J. Cole’s new single “Middle Child” appeared with a splash just two days ago and it’s already one of the most buzzed about records of the year so far. That’s mainly due to fan speculation that the North Carolinian rapper takes shots at Kanye West on the song, but it also received a positive response thanks to J. Cole’s decision to rap on T-Minus’ bass-heavy beat rather than making his own as he usually does.
As it turns out, that was a very deliberate decision on his part and led to a working chemistry that got “Middle Child” finished in just one day, according to T-Minus. In new interview with Complex‘s Frazier Thorpe, the Canadian producer described the process of putting the record together, which he says they did before the much-heralded Revenge Of The Dreamers III sessions that saw social media light up with invites and behind the scenes photos from the ten-day session in Atlanta.
We actually put that record out before the Dreamville sessions. We did that in a completely different session. Just earlier times, about a month and a half or two months ago….
Initially I was just submitting some tracks to him through this guy named Tim Glover, who A&Rs for Dreamville. Eventually just being in LA in the scene, I ran into one of J. Cole’s old friends named Mat P, Matty P. He actually used to work for Universal, I believe.

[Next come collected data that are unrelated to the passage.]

-- ==== Sys2Proof/Machine/Events.lean ====
section
/-! DEFINITION. Reporting: notifications (R66 to R68), events and their routing (R382 to R385), the recorder's input
(R393, R394). They work on the part of the state that a report can touch, so all else stands by definition. -/
namespace Sys2Proof.Machine

/-- The part of the state that a report reads and writes. -/
structure Rep where
  regs : SMap Word
  out : List Out
  host : HostIf
  wtr : Watchtower
  /-- Clock and radio time of the report. -/
  now : Nat
  rt : Nat
  deriving DecidableEq, Repr

/-- A raise: event number, unit that raises, parameters (R383). -/
structure Raise where
  ev : Nat
  src : Nat
  p0 : Word
  p1 : Word
  p2 : Word
  p3 : Word
  deriving DecidableEq, Repr

/-- The reporting part of the state. -/
def State.rep (s : State) : Rep := ⟨s.regs, s.out, s.host, s.wtr, s.now, s.rt⟩

/-- A state with its reporting part replaced. -/
def State.withRep (s : State) (r : Rep) : State := { s with regs := r.regs, out := r.out, host := r.host, wtr := r.wtr }

/-- The vector of an MSI-X source (R69, R79): its default until MSIX_MAP assigns another. -/
def vectorOf (h : HostIf) (source : Nat) : Nat :=
  Map.get (if source < 32 then source else if source < 96 then 32 + (source - 32) % 16 else 48) h.vectors source

/-- Send the message of an MSI-X source (R69). -/
def Rep.msix (r : Rep) (source : Nat) : Rep := { r with out := .msix (vectorOf r.host source) :: r.out }

/-- Entries of the notification ring (R66). -/
def Ring.size (g : Ring) : Nat := 2 ^ g.sizeLog

/-- Bytes of a notification entry, with its sequence number and phase (R66). -/
def notifBytes (n : Notif) (seq : Word) (phase : Nat) : List Byte :=
  leBytes 4 seq.toNat ++ leBytes 2 n.kind ++ leBytes 1 n.dev ++ leBytes 1 phase ++ leBytes 2 n.tag ++ leBytes 2 n.status
    ++ leBytes 4 n.tick.toNat ++ leBytes 8 n.time ++ leBytes 4 n.p0.toNat ++ leBytes 4 n.p1.toNat

/-- Whether the ring has room (R66). -/
def Ring.room (g : Ring) : Bool := g.enabled && decide (g.fill < g.size)

/-- The kind of a command completion (R66). -/
def kCompletion : Nat := 2

/-- The ring's producer after an entry: its index and, at the ring's end, its phase (R66). -/
def ringRegs (regs : SMap Word) (p ph size : Nat) : SMap Word :=
  let m := putR regs Rg.PCE_NRING_PRODUCER Fd.PCE_NRING_PRODUCER_producer ((p + 1) % size)
  if (p + 1) % size = 0 then putR m Rg.PCE_NRING_PRODUCER Fd.PCE_NRING_PRODUCER_phase (1 - ph) else m

/-- Write one entry to the ring: all bytes but the phase, then the phase (R67); the ring's message where it was empty
(R69). A completion frees the tag of its command (R58, R63). -/
def Rep.ringWrite (r : Rep) (n : Notif) : Rep :=
  let p := getR r.regs Rg.PCE_NRING_PRODUCER Fd.PCE_NRING_PRODUCER_producer
  let ph := getR r.regs Rg.PCE_NRING_PRODUCER Fd.PCE_NRING_PRODUCER_phase
  let g := r.host.ring
  let bs := notifBytes n g.seq ph
  let a := g.addr + 32 * p
  let out := .hostWrite (a + 7) [BitVec.ofNat 8 ph] :: .hostWrite (a + 8) (bs.drop 8) :: .hostWrite a (bs.take 7) :: r.out
  let out := if g.fill = 0 then .msix (vectorOf r.host 96) :: out else out
  { r with
    regs := ringRegs r.regs p ph g.size
    out := out
    host := { r.host with
      ring := { g with fill := g.fill + 1, seq := g.seq + 1 }
      cmds := if n.kind = kCompletion then r.host.cmds.filter (fun c =>
          !(c.phase == .done && c.mbx == none && c.tag == n.tag && c.dev == n.dev)) else r.host.cmds } }

/-- Post a notification: into the ring, else into the backlog of 4,096, else lost (R68); `lost` is done then. A completion is
never lost: it stays with its command and the backlog holds it beyond its bound (log entry 10). -/
def Rep.post (lost : Rep → Rep) (r : Rep) (n : Notif) : Rep :=
  if r.host.ring.room ∧ r.host.backlog = [] then r.ringWrite n
  else if r.host.backlog.length < 4096 ∨ n.kind = kCompletion then
    { r with host := { r.host with backlog := r.host.backlog ++ [n] } }
  else lost { r with
    regs := stickR r.regs Rg.PCE_NRING_LOST 1
    host := { r.host with
      lostBy := Map.upd 0 r.host.lostBy n.kind (· + 1) } }

/-- Bits of a group that are always recorded (R382, R384). -/
def daggers : Nat → Word
  | 0 => 0x4 | 1 => 0x3 | 2 => 0x2 | 3 => 0x1 | 5 => 0x4 | 10 => 0x111
  | _ => 0

/-- The recorder's status after a change of its input (R393, R394). -/
def wtrStatus (regs : SMap Word) (w : Watchtower) : SMap Word :=
  putR (putR regs Rg.WTR_STATUS Fd.WTR_STATUS_fifo w.fifo.length) Rg.WTR_STATUS Fd.WTR_STATUS_flood (b2n (w.supp != []))

/-- Count a coalesced record in the suppression table (R394): by its code, or under 0xFFFF where the table is full. -/
def suppress (t : List Supp) (code src now : Nat) : List Supp :=
  let add (c : Nat) : List Supp :=
    if t.any (fun e => e.code == c) then t.map (fun e => if e.code = c then { e with count := e.count + 1, source := src } else e)
    else t ++ [⟨c, 1, src, now⟩]
  if t.any (fun e => e.code == code) || decide ((t.filter (fun e => e.code != 0xFFFF)).length < 64) then add code else add 0xFFFF

/-- A record as it is presented. -/
def mkRec (code src : Nat) (p0 p1 p2 p3 : Word) : Rec := ⟨code, src, p0, p1, p2, p3, 0, 0, false, 0⟩

/-- The recorder's input after a record: into the FIFO of 8, else coalesced (R393, R394). -/
def Watchtower.presented (w : Watchtower) (rec : Rec) (now : Nat) : Watchtower :=
  { w with
    fifo := if 8 ≤ w.fifo.length then w.fifo else w.fifo ++ [rec]
    supp := if 8 ≤ w.fifo.length then suppress w.supp rec.code rec.source now else w.supp }

/-- Present a record to Watchtower (R393, R394): discarded and counted while the ring is disabled, into the FIFO of 8, else
coalesced. -/
def Rep.present (r : Rep) (rec : Rec) : Rep :=
  if getR r.regs Rg.WTR_CTRL Fd.WTR_CTRL_enable = 0 then { r with regs := stickR r.regs Rg.WTR_SUPPRESSED 1 }
  else
    let w := r.wtr.presented rec r.now
    { r with
      regs := wtrStatus (if 8 ≤ r.wtr.fifo.length then stickR r.regs Rg.WTR_SUPPRESSED 1 else r.regs) w
      wtr := w }

/-- A 32-bit word with one bit. -/
def bitW (b : Nat) : Word := 1#32 <<< b

/-- Status bit and count of a raise (R383). -/
def Rep.mark (r : Rep) (e : Raise) : Rep :=
  let st := rdR r.regs (Rg.EVT_STATUS (e.ev / 32))
  { r with regs := stickR (wrR r.regs (Rg.EVT_STATUS (e.ev / 32)) (st ||| bitW (e.ev % 32))) Rg.EVT_RAISES 1 }

/-- The message of a raise: its group's enabled status turns non-zero (R384). `st` and `en` are status and enable before the raise. -/
def Rep.message (r : Rep) (st en : Word) (e : Raise) : Rep :=
  if st &&& en = 0 ∧ (st ||| bitW (e.ev % 32)) &&& en ≠ 0 then r.msix (e.ev / 32) else r

/-- The ring entry of a raise, where its status bit turns on (R384). -/
def Rep.ringEntry (lost : Rep → Rep) (r : Rep) (st : Word) (e : Raise) : Rep :=
  if st &&& bitW (e.ev % 32) = 0 ∧ rdR r.regs (Rg.EVT_RING (e.ev / 32)) &&& bitW (e.ev % 32) ≠ 0 then
    r.post lost ⟨6, 0, 0, 0, r.host.lastTick, r.rt, BitVec.ofNat 32 (e.ev / 32), BitVec.ofNat 32 (e.ev % 32)⟩
  else r

/-- The record of a raise (R382, R384). -/
def Rep.recordRaise (r : Rep) (e : Raise) : Rep :=
  if (rdR r.regs (Rg.EVT_RECORD (e.ev / 32)) ||| daggers (e.ev / 32)) &&& bitW (e.ev % 32) ≠ 0 then
    r.present (mkRec (0x1000 + e.ev) e.src e.p0 e.p1 e.p2 e.p3)
  else r

/-- A stick counter stands at its end now and did not before (R385). -/
def turnedFull (before after : SMap Word) (a : Nat) : Bool := rdR before a != 0xFFFFFFFF && rdR after a == 0xFFFFFFFF

/-- Raise an event (R383, R384): status bit, count, message when the enabled status turns non-zero, ring entry when the bit
turns on, record. The reports that a raise brings with it (a lost notification, a counter that saturates) are raises too;
`fuel` bounds their chain, which ends because their status bits are set by then. -/
def Rep.raise : Nat → Rep → Raise → Rep
  | 0, r, _ => r
  | fuel + 1, r, e =>
    let st := rdR r.regs (Rg.EVT_STATUS (e.ev / 32))
    let en := rdR r.regs (Rg.EVT_ENABLE (e.ev / 32))
    let x := (((r.mark e).message st en e).ringEntry (fun y => Rep.raise fuel y ⟨385, 0xC000, 0, 0, 0, 0⟩) st e).recordRaise e
    let x := if turnedFull r.regs x.regs Rg.EVT_RAISES then Rep.raise fuel x ⟨415, 9, 0, 0, 0, 0⟩ else x
    if turnedFull r.regs x.regs Rg.WTR_SUPPRESSED then Rep.raise fuel x ⟨415, 6, 0, 0, 0, 0⟩ else x

/-- Links of the longest chain of raises that one raise can bring. -/
def raiseFuel : Nat := 6

/-- Raise an event on the reporting part. -/
def Rep.fire (r : Rep) (ev src : Nat) (ps : List Nat) : Rep :=
  r.raise raiseFuel ⟨ev, src, BitVec.ofNat 32 (nth 0 ps 0), BitVec.ofNat 32 (nth 0 ps 1), BitVec.ofNat 32 (nth 0 ps 2),
    BitVec.ofNat 32 (nth 0 ps 3)⟩

/-- Raise event `ev` from unit `src` with its parameters (R383). -/
def State.raise (s : State) (ev src : Nat) (ps : List Nat) : State := s.withRep (s.rep.fire ev src ps)

/-- Add to a stick counter, and raise the counter-saturated event of its unit's group where it saturates now (R385). -/
def Rep.bump (r : Rep) (a n : Nat) : Rep :=
  let r' := { r with regs := stickR r.regs a n }
  if turnedFull r.regs r'.regs a then r'.fire (32 * groupOf a + 31) (unitOf a) [] else r'

/-- Add to a stick counter (R385). -/
def State.bump (s : State) (a n : Nat) : State := s.withRep (s.rep.bump a n)

/-- What a lost notification brings: the notification-lost event, and the saturation of its counter (R68, R382, R385). -/
def Rep.lostOne (r : Rep) : Rep :=
  let r := r.fire 385 0xC000 []
  if rdR r.regs Rg.PCE_NRING_LOST == 0xFFFFFFFF then r.fire 415 0xC000 [] else r

/-- Post a notification (R67, R68). -/
def Rep.notify (r : Rep) (n : Notif) : Rep := r.post Rep.lostOne n

/-- Post a notification whose tick and radio time are those of the moment (R66). -/
def State.notify (s : State) (kind dev tag status p0 p1 : Nat) : State :=
  s.withRep (s.rep.notify ⟨kind, dev, tag, status, s.host.lastTick, s.rt, BitVec.ofNat 32 p0, BitVec.ofNat 32 p1⟩)

/-- Send the message of an MSI-X source (R69). -/
def State.msix (s : State) (source : Nat) : State := s.emit (.msix (vectorOf s.host source))

/-- Present a Psiwyn record to Watchtower (R393); a saturating count of discarded records is raised (R385). -/
def Rep.record (r : Rep) (code src : Nat) (ps : List Nat) : Rep :=
  let r' := r.present (mkRec code src (BitVec.ofNat 32 (nth 0 ps 0)) (BitVec.ofNat 32 (nth 0 ps 1)) (BitVec.ofNat 32 (nth 0 ps 2))
    (BitVec.ofNat 32 (nth 0 ps 3)))
  if turnedFull r.regs r'.regs Rg.WTR_SUPPRESSED then r'.fire 415 6 [] else r'

/-- Present a record (R393). -/
def State.record (s : State) (code src : Nat) (ps : List Nat) : State := s.withRep (s.rep.record code src ps)

/-- The active control pair, as the source of Psiwyn's own records (R392): its first core. -/
def State.ctrlUnit (s : State) : Nat := 0x6000 + 2 * s.getF Rg.PCE_MBX_GLOBAL Fd.PCE_MBX_GLOBAL_active_pair

/-- The register-access event of the block that owns an address (R7, R382). -/
def State.accessError (s : State) (a : Nat) : State := s.raise (32 * groupOf a + 30) (unitOf a) []

/-- The decode-error event, raised by the network-on-chip with the address (R24, R382). -/
def State.decodeError (s : State) (a : Nat) : State := s.raise 128 12 [a % 2 ^ 32, a / 2 ^ 32]

/-- A write of EVT_STATUS_g through the host or the expert window: ones clear, and the message goes out again where the enabled
status stays non-zero (R9, R384). -/
def State.clearStatus (s : State) (g : Nat) (v : Word) : State :=
  let st := s.rd (Rg.EVT_STATUS g) &&& ~~~ v
  let s := s.wr (Rg.EVT_STATUS g) st
  { s with out := if st &&& s.rd (Rg.EVT_ENABLE g) ≠ 0 then .msix (vectorOf s.host g) :: s.out else s.out }

/-- A write of EVT_ENABLE_g: the message goes out where the enabled status turns non-zero (R384). -/
def State.setEnable (s : State) (g : Nat) (v : Word) : State :=
  let st := s.rd (Rg.EVT_STATUS g)
  let turns := decide (st &&& s.rd (Rg.EVT_ENABLE g) = 0) && decide (st &&& v ≠ 0)
  { s with
    regs := wrR s.regs (Rg.EVT_ENABLE g) v
    out := if turns then .msix (vectorOf s.host g) :: s.out else s.out }

end Sys2Proof.Machine
end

And from there, he just was like, “Oh you want me to put you in contact with Cole?” And then he linked me through email. I was sending beats to Cole through email and then we linked through text and then from there we’d just chop it up and send ideas…
The way we work is we kind of just start from scratch, and we just brainstorm from there. Him and his manager had an idea to pull a sample out, so we went online and we found this really cool loop. The moment we heard it, we all reacted to it.
Cole fell in love with it, and I could tell he had the vision for what he wanted. So he heard the sample and we were like, “Yo, we gotta do something on this.” So we started filling the track out. It all happened in one day. We filled this beat out, he started writing to it, he recorded it—it was pretty much done within that day. The whole record. It was just a moment and it was actually one of the last days of sessions that we did. We did like a five day run of just working, and it was the last day, so it came right in the nick of time.
T-Minus also explains how his “retirement” wasn’t really a retirement, how he’s grown as an artist and producer in the interim, and teases new work with Rich The Kid and Young Thug. While he spent some time playing it low key, it looks like he’s back in a big way and not going away again anytime soon.